I'm trying to write a function that can both read and write from a cache, but I'm running into a problem where the compiler says I can't both mutably and immutably borrow the cache.
I've read through https://doc.rust-lang.org/book/ch04-02-references-and-borrowing.html , https://naftuli.wtf/2019/03/20/rust-the-hard-parts/ and random stack overflow/Reddit posts, but I can't see how to apply what they say to this code.
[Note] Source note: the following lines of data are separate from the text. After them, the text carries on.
-- ==== Sys2Proof/Machine/GrantPass.lean ====
section
/-! DEFINITION. An event in progress at one lock entry: making and removing holds, ending waiters and pending upgrades, the
grant pass, and the end of the event (R3 to R9, R45 to R52, R72 to R74). -/

namespace Sys2Proof.Machine

/-- An event in progress at a lock entry: the entry as the event has made it so far, and the rest of the block. The table of
`state` keeps the entry as it stood before until `close`. -/
structure AtEntry where
  entry : LockEntry
  state : State

/-- The event acts on the rest of the block. -/
def AtEntry.onState (w : AtEntry) (f : State → State) : AtEntry := { w with state := f w.state }

/-- The event acts on the entry. -/
def AtEntry.onEntry (w : AtEntry) (f : LockEntry → LockEntry) : AtEntry := { w with entry := f w.entry }

/-- Holder slot `i` holds what is given. -/
def LockEntry.setSlot (e : LockEntry) (i : SlotId) (h : Option Holder) : LockEntry := { e with slots := e.slots.set i h }

/-- The response that ends a waiter or a pending upgrade of a client that cannot take a grant, in place of `status`: the
reservation carries CANCELLED/ISOLATION, or nothing when nothing is written to the client (R47, R57, R72, R85). -/
def State.endingFor (s : State) (c : ClientId) (status : Status) : Status :=
  if (s.client c).unfit then .cancelled .isolation else status

/-- The body that goes with an ending: TIMEOUT reports, every other ending carries none (2.8). -/
def timeoutBody (status : Status) (waited : Nat) (report : Report) : Body :=
  match status with
  | .timeout => .timeout waited report
  | _ => .empty

/-! ## Holds -/

/-- A grant fills the lowest free slot with a hold that carries the next token, and appends it to the client's hold list
(R5, R14, R16). An entry without a holder takes the mode of the grant (R6). -/
def AtEntry.grantHold (w : AtEntry) (c : ClientId) (m : Mode) (lease : Nat) (tag : Tag) : AtEntry :=
  match w.entry.freeSlot? with
  | none => w
  | some i =>
    let h : Holder := { client := c, token := w.state.token, mode := m, lease := lease, tag := tag, expiryRaised := false }
    { entry := { w.entry.setSlot i (some h) with mode := if w.entry.holderCount = 0 then m else w.entry.mode },
      state := (w.state.drawToken).appendHold c { name := w.entry.name, token := w.state.token } }

/-- A GRANTED watch event for the hold that carries the token (R90). -/
def State.emitGranted (s : State) (name : Name) (c : ClientId) (t : Token) (m : Mode) : State :=
  s.emit { kind := .granted, name := name, client := c, token := t, mode := m }

/-- A hold leaves: its slot becomes free and its item leaves the client's hold list (R5, R14). -/
def AtEntry.removeHold (w : AtEntry) (i : SlotId) (h : Holder) : AtEntry :=
  { entry := w.entry.setSlot i none, state := w.state.dropHold h.client h.token }

/-! ## Endings of waiters and pending upgrades -/

/-- A waiter's record returns to the pool and the client's wait count falls by 1 (R42, R44). -/
def State.returnWaiter (s : State) (x : Waiter) : State := ({ s with poolFree := s.poolFree + 1 }).subWait x.client

/-- The one response of a waiter (R59). -/
def Waiter.response (x : Waiter) (status : Status) (body : Body) : Response :=
  { status := status, tag := x.tag, index := x.index, body := body }

/-- A waiter's wait ends without a grant: its record returns and its response is handed on (R33, R59). -/
def State.endWaiter (s : State) (x : Waiter) (status : Status) : State :=
  (s.returnWaiter x).respond x.client (x.response status (timeoutBody status x.waited x.report))

/-- A waiter leaves the list from where it stands (R43). -/
def LockEntry.dropWaiter (e : LockEntry) (c : ClientId) : LockEntry :=
  { e with waiters := e.waiters.eraseP (fun w => w.client == c) }

/-- The one response of a pending upgrade (R72). -/
def PendingUpgrade.response (u : PendingUpgrade) (status : Status) (body : Body) : Response :=
  { status := status, tag := u.tag, index := u.index, body := body }

/-- A pending upgrade ends without conversion: its record is removed, the client's wait count falls by 1, and its response
is handed on (R72). -/
def AtEntry.endUpgrade (w : AtEntry) (u : PendingUpgrade) (status : Status) : AtEntry :=
  { entry := { w.entry with upgrade := none },
    state := (w.state.subWait u.client).respond u.client (u.response status (timeoutBody status u.waited u.report)) }

/-- The pending upgrade that belongs to slot `i`, if there is one, ends with the status that `status` gives its client
(R7, R9). -/
def AtEntry.endUpgradeOfSlot (w : AtEntry) (i : SlotId) (status : State → ClientId → Status) : AtEntry :=
  match w.entry.upgrade with
  | some u => if u.slot = i then w.endUpgrade u (status w.state u.client) else w
  | none => w

/-! ## The grant pass -/

/-- The pass grants its head waiter, in the order of R50. -/
def AtEntry.grantWaiter (w : AtEntry) (x : Waiter) : AtEntry :=
  (w.grantHold x.client x.mode x.lease x.tag).onState (fun s =>
    ((s.returnWaiter x).respond x.client
      (x.response .granted (.granted w.state.token x.lease x.waited (some x.report) 1))).emitGranted
        w.entry.name x.client w.state.token x.mode)

/-- The pass over the waiter list, from the head, until a head is not grantable or the list is empty (R47 to R50). -/
def passWaiters : List Waiter → AtEntry → AtEntry
  | [], w => w.onEntry (fun e => { e with waiters := [] })
  | x :: rest, w =>
    if (w.state.client x.client).unfit then
      passWaiters rest (w.onState (fun s => s.endWaiter x (.cancelled .isolation)))
    else if w.entry.headGrantable x.mode then
      if w.state.atHoldQuota x.client then passWaiters rest (w.onState (fun s => s.endWaiter x .quotaHolds))
      else passWaiters rest (w.grantWaiter x)
    else w.onEntry (fun e => { e with waiters := x :: rest })

/-- A pending upgrade whose holder stands alone is converted: the hold becomes EXCLUSIVE with its token and lease, and the
upgrade is answered GRANTED. No token is drawn and no watch event is handed on (R46, R72). -/
def AtEntry.convert (w : AtEntry) (u : PendingUpgrade) (h : Holder) : AtEntry :=
  { entry := { w.entry.setSlot u.slot (some { h with mode := .exclusive }) with mode := .exclusive, upgrade := none },
    state := (w.state.subWait u.client).respond u.client
      (u.response .granted (.granted h.token h.lease u.waited (some u.report) 1)) }

/-- The grant pass (R45 to R51): the pending upgrade first, then, with none left, the waiter list. -/
def AtEntry.grantPass (w : AtEntry) : AtEntry :=
  match w.entry.upgrade with
  | none => passWaiters w.entry.waiters w
  | some u =>
    if (w.state.client u.client).unfit then passWaiters w.entry.waiters (w.endUpgrade u (.cancelled .isolation))
    else
      match w.entry.slots[u.slot] with
      | some h => if w.entry.holderCount = 1 then w.convert u h else w
      | none => w

/-- The end of the event: an entry with no holder is removed, any other is stored (R3, R12). -/
def AtEntry.close (w : AtEntry) : State :=
  if w.entry.holderCount = 0 then w.state.removeEntry w.entry.name else w.state.storeEntry w.entry

/-- The grant pass and the end of the event. -/
def AtEntry.passAndClose (w : AtEntry) : State := w.grantPass.close

/-! ## Revocation, shared by FORCE_RELEASE and teardown (R75, R141) -/

/-- A hold is revoked: it leaves, its token joins the expired-token list, REVOKED is handed to the Watch Filter, and a
REVOKED notice to its client; its pending upgrade ends with the given status, and the grant pass runs. -/
def AtEntry.revoke (w : AtEntry) (i : SlotId) (h : Holder) (status : State → ClientId → Status) : State :=
  (((w.removeHold i h).onState (fun s =>
    ((s.loseToken h.client h.token).emitHold .revoked w.entry.name h).notify h.client
      (.revoked w.entry.name h.token h.tag))).endUpgradeOfSlot i status).passAndClose

end Sys2Proof.Machine
end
use std::collections::HashMap;
struct CacheForMoves {
set_of_moves: Vec<usize>,
cache: HashMap<usize, Vec<Vec<usize>>>,
}
impl CacheForMoves {
fn new(set_of_moves: Vec<usize>) -> CacheForMoves {
CacheForMoves {
set_of_moves: set_of_moves,
cache: HashMap::new(),
}
}
fn get_for_n(&self, n: usize) -> Option<&Vec<Vec<usize>>> {
self.cache.get(&n)
}
fn insert_for_n(&mut self, n: usize, value: Vec<Vec<usize>>) {
self.cache.insert(n, value);
}
}
fn stairs(cache: &mut CacheForMoves, n: usize) -> &Vec<Vec<usize>> {
return match cache.get_for_n(n) {
Some(result) => result,
None => stairs(cache, n - 1),
};
}
fn main() {
let mut cache = CacheForMoves::new(vec![1, 2]);
cache.insert_for_n(1, vec![]);
let result = stairs(&mut cache, 4);
println!("Found {} possible solutions: ", result.len());
for solution in result {
println!("{:?}", solution);
}
}
This produces the following compile error:
error[E0502]: cannot borrow `*cache` as mutable because it is also borrowed as immutable
--> stairs2.rs:28:18
|
26 | return match cache.get_for_n(n) {
| ----- immutable borrow occurs here
27 | Some(result) => result,
28 | None => stairs(cache, n - 1)
| ^^^^^ mutable borrow occurs here
29 | }
30 | }
| - immutable borrow ends here
error: aborting due to previous error
For more information about this error, try `rustc --explain E0502`.
I don't understand why it thinks I'm immutably borrowing cache on line 26. My understanding is main creates an instance of CacheForMove and owns that value. It's mutably-lending the value to the stairs function, and so now stairs has mutably borrowed the value. I expected to be able to invoke both get_for_n and insert_for_n on that mutably-borrowed reference.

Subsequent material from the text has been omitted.